DIRECTIONS FOR THIS TASK:
Where the records below show a line containing "(hc : textCheck (tokenise (slotText slot)) = none)", start copying; end with the line containing "Laws.OperandForm.movRM src dst", and copy it too.

(Saved data entries)
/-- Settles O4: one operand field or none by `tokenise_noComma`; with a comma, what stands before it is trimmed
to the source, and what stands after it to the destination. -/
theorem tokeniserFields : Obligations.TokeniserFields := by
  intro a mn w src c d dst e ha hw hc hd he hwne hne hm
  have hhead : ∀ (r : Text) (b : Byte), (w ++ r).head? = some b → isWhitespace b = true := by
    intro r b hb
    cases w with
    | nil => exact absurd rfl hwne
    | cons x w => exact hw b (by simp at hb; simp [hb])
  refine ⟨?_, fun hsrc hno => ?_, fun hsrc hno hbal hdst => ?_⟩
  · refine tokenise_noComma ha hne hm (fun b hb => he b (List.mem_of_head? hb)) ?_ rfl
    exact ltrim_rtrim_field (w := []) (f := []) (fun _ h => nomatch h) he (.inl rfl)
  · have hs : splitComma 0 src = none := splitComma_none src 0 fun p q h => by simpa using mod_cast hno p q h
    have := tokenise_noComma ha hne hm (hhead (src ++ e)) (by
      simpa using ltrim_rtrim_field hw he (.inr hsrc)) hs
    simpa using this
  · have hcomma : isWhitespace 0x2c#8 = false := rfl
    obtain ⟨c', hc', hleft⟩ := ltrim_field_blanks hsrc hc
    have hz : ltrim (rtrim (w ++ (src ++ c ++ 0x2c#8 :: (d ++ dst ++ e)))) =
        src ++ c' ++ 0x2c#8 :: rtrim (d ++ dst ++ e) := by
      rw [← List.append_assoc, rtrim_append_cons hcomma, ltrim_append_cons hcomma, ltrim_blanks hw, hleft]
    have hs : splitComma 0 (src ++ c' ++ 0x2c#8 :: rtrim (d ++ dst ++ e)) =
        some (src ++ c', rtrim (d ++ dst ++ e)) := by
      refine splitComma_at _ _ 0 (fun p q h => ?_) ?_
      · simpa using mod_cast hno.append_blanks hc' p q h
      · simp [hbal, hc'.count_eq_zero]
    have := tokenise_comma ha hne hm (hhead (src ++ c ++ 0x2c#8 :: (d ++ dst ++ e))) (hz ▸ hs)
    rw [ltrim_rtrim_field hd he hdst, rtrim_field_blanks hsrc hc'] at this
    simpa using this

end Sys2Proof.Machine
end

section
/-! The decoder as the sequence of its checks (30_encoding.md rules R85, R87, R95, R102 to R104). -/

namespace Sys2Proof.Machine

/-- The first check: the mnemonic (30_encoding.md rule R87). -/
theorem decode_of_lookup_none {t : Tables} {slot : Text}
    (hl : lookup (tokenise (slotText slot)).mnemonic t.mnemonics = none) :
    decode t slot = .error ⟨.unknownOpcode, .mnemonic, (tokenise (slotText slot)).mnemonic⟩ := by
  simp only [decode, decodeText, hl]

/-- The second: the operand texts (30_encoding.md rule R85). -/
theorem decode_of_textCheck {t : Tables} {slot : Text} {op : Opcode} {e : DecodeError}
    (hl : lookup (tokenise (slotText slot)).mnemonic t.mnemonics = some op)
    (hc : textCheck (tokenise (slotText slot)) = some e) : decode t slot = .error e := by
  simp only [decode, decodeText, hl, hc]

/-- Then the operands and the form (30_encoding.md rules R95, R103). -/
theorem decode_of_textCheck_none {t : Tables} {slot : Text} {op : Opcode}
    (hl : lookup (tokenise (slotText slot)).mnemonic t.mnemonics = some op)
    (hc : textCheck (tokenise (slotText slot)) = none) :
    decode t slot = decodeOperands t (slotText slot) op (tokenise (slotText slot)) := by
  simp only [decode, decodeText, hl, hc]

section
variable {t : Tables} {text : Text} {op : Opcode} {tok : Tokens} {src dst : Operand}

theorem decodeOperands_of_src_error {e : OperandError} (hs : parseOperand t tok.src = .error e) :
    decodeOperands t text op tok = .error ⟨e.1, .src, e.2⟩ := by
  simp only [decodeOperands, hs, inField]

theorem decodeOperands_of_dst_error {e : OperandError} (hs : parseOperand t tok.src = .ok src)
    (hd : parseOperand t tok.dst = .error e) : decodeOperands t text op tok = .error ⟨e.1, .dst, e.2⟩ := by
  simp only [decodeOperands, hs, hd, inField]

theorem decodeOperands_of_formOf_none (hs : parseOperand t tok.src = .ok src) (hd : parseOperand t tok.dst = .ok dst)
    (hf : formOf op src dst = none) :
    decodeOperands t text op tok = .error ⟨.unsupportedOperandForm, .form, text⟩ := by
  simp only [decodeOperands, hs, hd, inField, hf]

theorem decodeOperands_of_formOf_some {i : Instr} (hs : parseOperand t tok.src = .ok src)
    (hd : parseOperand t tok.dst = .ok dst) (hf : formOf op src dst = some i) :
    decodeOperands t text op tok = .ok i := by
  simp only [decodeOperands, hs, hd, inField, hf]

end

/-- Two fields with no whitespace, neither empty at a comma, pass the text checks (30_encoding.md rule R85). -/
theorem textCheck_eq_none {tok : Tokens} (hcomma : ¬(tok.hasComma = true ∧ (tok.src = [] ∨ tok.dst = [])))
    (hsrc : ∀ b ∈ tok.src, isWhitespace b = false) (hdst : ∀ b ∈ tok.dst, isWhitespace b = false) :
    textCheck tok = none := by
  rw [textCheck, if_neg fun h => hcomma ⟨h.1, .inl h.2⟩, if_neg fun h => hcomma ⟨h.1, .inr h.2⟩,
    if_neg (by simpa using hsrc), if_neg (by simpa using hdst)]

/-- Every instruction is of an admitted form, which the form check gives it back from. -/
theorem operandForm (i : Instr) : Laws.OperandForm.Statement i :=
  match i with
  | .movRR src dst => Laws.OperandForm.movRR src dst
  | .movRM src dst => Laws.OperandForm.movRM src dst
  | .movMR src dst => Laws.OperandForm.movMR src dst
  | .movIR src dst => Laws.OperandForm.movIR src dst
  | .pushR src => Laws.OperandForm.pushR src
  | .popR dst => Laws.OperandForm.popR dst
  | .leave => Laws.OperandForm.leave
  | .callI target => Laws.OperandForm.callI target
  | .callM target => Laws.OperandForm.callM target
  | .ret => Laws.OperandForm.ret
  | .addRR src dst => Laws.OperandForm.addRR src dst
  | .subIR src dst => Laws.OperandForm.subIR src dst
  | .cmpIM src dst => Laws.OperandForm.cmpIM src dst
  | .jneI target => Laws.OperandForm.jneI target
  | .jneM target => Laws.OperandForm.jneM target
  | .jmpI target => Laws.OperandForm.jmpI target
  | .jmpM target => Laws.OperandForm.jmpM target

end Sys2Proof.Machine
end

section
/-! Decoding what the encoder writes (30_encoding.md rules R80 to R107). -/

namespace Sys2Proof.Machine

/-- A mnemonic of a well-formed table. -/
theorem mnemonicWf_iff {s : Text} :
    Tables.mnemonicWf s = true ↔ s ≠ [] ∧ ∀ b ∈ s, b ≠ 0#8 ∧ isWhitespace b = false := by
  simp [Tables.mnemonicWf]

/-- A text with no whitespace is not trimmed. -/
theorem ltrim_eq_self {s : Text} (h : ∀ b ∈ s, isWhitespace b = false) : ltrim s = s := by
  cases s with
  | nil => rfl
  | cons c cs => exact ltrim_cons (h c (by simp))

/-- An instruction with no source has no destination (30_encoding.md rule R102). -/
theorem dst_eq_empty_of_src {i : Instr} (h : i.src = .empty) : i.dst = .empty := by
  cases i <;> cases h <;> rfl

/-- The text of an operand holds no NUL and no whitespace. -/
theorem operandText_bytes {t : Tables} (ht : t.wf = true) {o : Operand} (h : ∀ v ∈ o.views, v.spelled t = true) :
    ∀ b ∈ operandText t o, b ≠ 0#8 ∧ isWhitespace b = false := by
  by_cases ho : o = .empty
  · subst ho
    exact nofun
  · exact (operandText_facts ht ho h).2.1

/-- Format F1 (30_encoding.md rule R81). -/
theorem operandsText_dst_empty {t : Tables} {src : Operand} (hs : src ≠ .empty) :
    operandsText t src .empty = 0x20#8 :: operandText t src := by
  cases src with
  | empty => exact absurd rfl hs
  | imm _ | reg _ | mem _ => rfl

ANSWER TO THIS EXERCISE:
    (hc : textCheck (tokenise (slotText slot)) = none) :
    decode t slot = decodeOperands t (slotText slot) op (tokenise (slotText slot)) := by
  simp only [decode, decodeText, hl, hc]

section
variable {t : Tables} {text : Text} {op : Opcode} {tok : Tokens} {src dst : Operand}

theorem decodeOperands_of_src_error {e : OperandError} (hs : parseOperand t tok.src = .error e) :
    decodeOperands t text op tok = .error ⟨e.1, .src, e.2⟩ := by
  simp only [decodeOperands, hs, inField]

theorem decodeOperands_of_dst_error {e : OperandError} (hs : parseOperand t tok.src = .ok src)
    (hd : parseOperand t tok.dst = .error e) : decodeOperands t text op tok = .error ⟨e.1, .dst, e.2⟩ := by
  simp only [decodeOperands, hs, hd, inField]

theorem decodeOperands_of_formOf_none (hs : parseOperand t tok.src = .ok src) (hd : parseOperand t tok.dst = .ok dst)
    (hf : formOf op src dst = none) :
    decodeOperands t text op tok = .error ⟨.unsupportedOperandForm, .form, text⟩ := by
  simp only [decodeOperands, hs, hd, inField, hf]

theorem decodeOperands_of_formOf_some {i : Instr} (hs : parseOperand t tok.src = .ok src)
    (hd : parseOperand t tok.dst = .ok dst) (hf : formOf op src dst = some i) :
    decodeOperands t text op tok = .ok i := by
  simp only [decodeOperands, hs, hd, inField, hf]

end

/-- Two fields with no whitespace, neither empty at a comma, pass the text checks (30_encoding.md rule R85). -/
theorem textCheck_eq_none {tok : Tokens} (hcomma : ¬(tok.hasComma = true ∧ (tok.src = [] ∨ tok.dst = [])))
    (hsrc : ∀ b ∈ tok.src, isWhitespace b = false) (hdst : ∀ b ∈ tok.dst, isWhitespace b = false) :
    textCheck tok = none := by
  rw [textCheck, if_neg fun h => hcomma ⟨h.1, .inl h.2⟩, if_neg fun h => hcomma ⟨h.1, .inr h.2⟩,
    if_neg (by simpa using hsrc), if_neg (by simpa using hdst)]

/-- Every instruction is of an admitted form, which the form check gives it back from. -/
theorem operandForm (i : Instr) : Laws.OperandForm.Statement i :=
  match i with
  | .movRR src dst => Laws.OperandForm.movRR src dst
  | .movRM src dst => Laws.OperandForm.movRM src dst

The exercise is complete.